(WHAT IS EXPECTED):
Search the data for the word "invalid" and copy out every line that has it.
[[ DATA PROVIDED, beginning ]]
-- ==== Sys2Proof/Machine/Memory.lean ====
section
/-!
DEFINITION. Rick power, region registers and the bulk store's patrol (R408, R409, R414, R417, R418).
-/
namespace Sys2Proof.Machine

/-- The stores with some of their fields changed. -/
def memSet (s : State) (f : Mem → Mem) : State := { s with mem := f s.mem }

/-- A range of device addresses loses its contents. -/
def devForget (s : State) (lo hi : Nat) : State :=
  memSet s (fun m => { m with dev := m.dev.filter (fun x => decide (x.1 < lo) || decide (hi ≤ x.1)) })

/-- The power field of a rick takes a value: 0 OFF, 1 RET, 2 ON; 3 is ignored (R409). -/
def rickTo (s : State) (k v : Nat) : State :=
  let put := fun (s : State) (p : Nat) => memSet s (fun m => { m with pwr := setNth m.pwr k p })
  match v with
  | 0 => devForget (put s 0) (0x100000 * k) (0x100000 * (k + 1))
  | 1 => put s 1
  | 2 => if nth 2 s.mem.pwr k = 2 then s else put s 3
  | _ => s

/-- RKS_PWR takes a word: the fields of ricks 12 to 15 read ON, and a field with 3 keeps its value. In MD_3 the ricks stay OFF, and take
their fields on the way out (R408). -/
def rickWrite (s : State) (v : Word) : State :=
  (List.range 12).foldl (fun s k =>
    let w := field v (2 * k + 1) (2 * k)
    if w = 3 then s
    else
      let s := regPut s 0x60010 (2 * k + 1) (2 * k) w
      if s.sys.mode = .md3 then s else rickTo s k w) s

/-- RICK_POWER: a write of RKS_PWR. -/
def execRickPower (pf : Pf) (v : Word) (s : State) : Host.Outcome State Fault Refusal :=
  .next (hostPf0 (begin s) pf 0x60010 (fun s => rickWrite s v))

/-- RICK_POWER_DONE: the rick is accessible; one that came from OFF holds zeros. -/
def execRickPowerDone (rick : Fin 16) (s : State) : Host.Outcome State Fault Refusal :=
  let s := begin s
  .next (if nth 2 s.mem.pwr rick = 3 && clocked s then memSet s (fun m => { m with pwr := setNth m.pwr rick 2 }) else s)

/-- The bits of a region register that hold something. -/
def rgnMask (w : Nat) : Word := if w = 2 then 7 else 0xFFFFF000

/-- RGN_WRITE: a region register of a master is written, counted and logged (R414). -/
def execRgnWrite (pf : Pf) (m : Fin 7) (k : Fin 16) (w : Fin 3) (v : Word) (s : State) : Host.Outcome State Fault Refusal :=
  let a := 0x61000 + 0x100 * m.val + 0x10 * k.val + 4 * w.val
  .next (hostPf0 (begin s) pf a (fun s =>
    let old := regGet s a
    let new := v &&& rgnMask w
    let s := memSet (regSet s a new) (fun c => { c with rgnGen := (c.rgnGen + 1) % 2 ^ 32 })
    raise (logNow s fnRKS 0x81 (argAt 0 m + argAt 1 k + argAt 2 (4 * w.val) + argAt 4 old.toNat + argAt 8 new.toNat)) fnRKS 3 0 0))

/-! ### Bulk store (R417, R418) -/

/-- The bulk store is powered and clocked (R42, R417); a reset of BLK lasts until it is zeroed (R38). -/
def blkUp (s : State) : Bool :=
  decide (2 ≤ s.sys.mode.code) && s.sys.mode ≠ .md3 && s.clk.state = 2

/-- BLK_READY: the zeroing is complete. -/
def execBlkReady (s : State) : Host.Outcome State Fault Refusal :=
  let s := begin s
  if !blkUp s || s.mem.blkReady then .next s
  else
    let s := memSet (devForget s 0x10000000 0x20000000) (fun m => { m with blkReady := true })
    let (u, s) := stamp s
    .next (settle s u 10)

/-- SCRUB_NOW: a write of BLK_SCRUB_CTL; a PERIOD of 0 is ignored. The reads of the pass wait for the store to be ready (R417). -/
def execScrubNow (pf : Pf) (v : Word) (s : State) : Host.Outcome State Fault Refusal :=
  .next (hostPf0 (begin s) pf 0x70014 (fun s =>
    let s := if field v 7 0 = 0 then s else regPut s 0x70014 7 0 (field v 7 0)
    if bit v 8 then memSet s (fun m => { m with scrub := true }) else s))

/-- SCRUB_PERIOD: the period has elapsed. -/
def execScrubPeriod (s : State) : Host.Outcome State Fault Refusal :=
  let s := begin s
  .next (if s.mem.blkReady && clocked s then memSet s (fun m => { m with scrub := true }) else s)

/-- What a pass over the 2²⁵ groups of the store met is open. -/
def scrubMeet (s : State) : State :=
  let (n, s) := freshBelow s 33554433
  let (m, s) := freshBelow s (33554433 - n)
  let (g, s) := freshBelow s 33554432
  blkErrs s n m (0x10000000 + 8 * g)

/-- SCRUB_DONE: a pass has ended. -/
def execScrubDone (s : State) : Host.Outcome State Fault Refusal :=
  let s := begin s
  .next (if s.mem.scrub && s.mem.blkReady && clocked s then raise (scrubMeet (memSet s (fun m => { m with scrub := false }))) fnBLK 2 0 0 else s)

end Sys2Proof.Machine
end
[[ DATA PROVIDED, end ]]
[[ DATA PROVIDED, beginning ]]
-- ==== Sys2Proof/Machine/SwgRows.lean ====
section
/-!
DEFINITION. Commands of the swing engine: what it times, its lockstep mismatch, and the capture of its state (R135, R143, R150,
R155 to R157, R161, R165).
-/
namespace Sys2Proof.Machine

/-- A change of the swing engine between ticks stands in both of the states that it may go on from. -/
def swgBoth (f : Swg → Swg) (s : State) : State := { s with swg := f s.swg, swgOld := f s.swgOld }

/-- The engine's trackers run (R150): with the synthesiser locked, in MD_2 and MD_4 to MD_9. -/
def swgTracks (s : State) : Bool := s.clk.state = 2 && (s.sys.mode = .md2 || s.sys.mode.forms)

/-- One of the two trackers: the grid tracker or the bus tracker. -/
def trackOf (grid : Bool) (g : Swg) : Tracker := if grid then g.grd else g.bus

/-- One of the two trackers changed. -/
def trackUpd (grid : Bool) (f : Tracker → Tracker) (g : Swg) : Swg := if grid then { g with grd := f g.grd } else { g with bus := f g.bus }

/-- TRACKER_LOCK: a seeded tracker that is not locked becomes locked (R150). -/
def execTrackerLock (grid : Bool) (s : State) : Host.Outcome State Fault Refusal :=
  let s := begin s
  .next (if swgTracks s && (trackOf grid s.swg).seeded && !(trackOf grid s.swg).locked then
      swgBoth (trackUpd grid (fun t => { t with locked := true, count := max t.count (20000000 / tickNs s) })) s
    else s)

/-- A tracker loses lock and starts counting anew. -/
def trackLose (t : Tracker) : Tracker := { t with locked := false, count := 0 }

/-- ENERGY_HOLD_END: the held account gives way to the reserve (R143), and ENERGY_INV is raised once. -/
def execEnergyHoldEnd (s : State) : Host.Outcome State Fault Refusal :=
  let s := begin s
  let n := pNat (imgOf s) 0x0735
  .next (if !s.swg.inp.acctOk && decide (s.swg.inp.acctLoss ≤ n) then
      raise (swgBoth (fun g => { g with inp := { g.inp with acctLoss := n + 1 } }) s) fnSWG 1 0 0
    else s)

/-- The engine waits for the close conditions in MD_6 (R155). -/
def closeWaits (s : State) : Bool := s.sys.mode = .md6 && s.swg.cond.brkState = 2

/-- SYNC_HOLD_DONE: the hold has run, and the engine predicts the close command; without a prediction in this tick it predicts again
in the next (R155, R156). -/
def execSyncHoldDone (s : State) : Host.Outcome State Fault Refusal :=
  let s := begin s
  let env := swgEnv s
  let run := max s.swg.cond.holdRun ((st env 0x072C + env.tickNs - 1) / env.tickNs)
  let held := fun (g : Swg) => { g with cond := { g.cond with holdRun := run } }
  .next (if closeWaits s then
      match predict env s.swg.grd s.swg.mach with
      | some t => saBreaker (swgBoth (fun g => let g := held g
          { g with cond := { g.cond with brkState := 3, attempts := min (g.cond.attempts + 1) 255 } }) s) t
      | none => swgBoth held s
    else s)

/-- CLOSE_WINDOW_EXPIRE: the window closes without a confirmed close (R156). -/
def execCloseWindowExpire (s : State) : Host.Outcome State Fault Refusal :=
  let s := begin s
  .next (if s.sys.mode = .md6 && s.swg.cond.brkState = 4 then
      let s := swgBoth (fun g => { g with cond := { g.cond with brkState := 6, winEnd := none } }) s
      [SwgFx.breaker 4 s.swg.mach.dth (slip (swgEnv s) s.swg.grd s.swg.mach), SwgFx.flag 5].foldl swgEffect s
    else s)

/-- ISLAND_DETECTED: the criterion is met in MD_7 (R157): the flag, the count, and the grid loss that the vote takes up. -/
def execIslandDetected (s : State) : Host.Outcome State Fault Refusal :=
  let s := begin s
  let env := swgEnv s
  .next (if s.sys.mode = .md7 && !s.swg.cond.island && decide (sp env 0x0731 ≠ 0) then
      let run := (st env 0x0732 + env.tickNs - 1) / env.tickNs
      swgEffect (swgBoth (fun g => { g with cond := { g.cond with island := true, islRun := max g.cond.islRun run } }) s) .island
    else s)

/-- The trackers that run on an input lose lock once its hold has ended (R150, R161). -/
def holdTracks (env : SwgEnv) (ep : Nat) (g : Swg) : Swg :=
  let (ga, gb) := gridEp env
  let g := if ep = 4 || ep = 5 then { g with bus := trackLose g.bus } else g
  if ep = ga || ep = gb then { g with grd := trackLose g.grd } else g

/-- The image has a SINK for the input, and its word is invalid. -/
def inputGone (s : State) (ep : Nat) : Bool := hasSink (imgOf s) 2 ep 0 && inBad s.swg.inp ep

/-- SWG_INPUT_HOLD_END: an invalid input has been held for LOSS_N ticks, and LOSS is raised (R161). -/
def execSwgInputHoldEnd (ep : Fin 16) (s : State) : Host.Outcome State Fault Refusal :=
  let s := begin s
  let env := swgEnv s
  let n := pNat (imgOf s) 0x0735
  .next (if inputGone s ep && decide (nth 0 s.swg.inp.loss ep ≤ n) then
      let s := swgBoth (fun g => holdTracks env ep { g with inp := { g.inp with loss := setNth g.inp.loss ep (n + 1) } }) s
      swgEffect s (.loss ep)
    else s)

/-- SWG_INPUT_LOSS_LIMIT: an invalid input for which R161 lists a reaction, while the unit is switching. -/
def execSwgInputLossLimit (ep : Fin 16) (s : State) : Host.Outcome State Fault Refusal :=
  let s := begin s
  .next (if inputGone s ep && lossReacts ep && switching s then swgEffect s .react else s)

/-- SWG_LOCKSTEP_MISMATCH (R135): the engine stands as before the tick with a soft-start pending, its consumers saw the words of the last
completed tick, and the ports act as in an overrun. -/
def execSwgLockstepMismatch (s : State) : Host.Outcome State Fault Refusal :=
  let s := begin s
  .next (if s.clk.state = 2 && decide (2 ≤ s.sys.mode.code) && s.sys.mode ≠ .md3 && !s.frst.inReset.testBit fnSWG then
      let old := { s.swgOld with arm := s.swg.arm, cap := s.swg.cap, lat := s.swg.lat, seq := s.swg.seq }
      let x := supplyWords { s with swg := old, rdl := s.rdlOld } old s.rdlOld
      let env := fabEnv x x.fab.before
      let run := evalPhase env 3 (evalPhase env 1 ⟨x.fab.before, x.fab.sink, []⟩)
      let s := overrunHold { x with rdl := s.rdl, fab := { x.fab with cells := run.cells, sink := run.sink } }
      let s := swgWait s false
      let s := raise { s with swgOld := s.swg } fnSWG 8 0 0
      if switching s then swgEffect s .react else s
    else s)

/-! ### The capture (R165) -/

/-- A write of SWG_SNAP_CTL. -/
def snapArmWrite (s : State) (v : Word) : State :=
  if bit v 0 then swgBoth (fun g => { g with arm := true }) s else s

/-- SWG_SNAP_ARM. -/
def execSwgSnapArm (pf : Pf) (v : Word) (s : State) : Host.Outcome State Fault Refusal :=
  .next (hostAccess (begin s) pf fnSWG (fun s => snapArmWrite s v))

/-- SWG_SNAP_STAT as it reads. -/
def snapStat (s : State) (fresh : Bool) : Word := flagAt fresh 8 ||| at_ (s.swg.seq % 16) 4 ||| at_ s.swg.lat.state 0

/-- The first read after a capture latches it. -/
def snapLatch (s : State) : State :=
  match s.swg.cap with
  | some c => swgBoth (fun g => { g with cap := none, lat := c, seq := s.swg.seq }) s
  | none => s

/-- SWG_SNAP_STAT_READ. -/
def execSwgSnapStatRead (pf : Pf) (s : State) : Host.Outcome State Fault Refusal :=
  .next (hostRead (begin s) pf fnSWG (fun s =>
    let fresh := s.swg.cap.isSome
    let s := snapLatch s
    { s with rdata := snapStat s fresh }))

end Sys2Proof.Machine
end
[[ DATA PROVIDED, end ]]
(RESULT):
/-- The image has a SINK for the input, and its word is invalid. -/
/-- SWG_INPUT_HOLD_END: an invalid input has been held for LOSS_N ticks, and LOSS is raised (R161). -/
/-- SWG_INPUT_LOSS_LIMIT: an invalid input for which R161 lists a reaction, while the unit is switching. -/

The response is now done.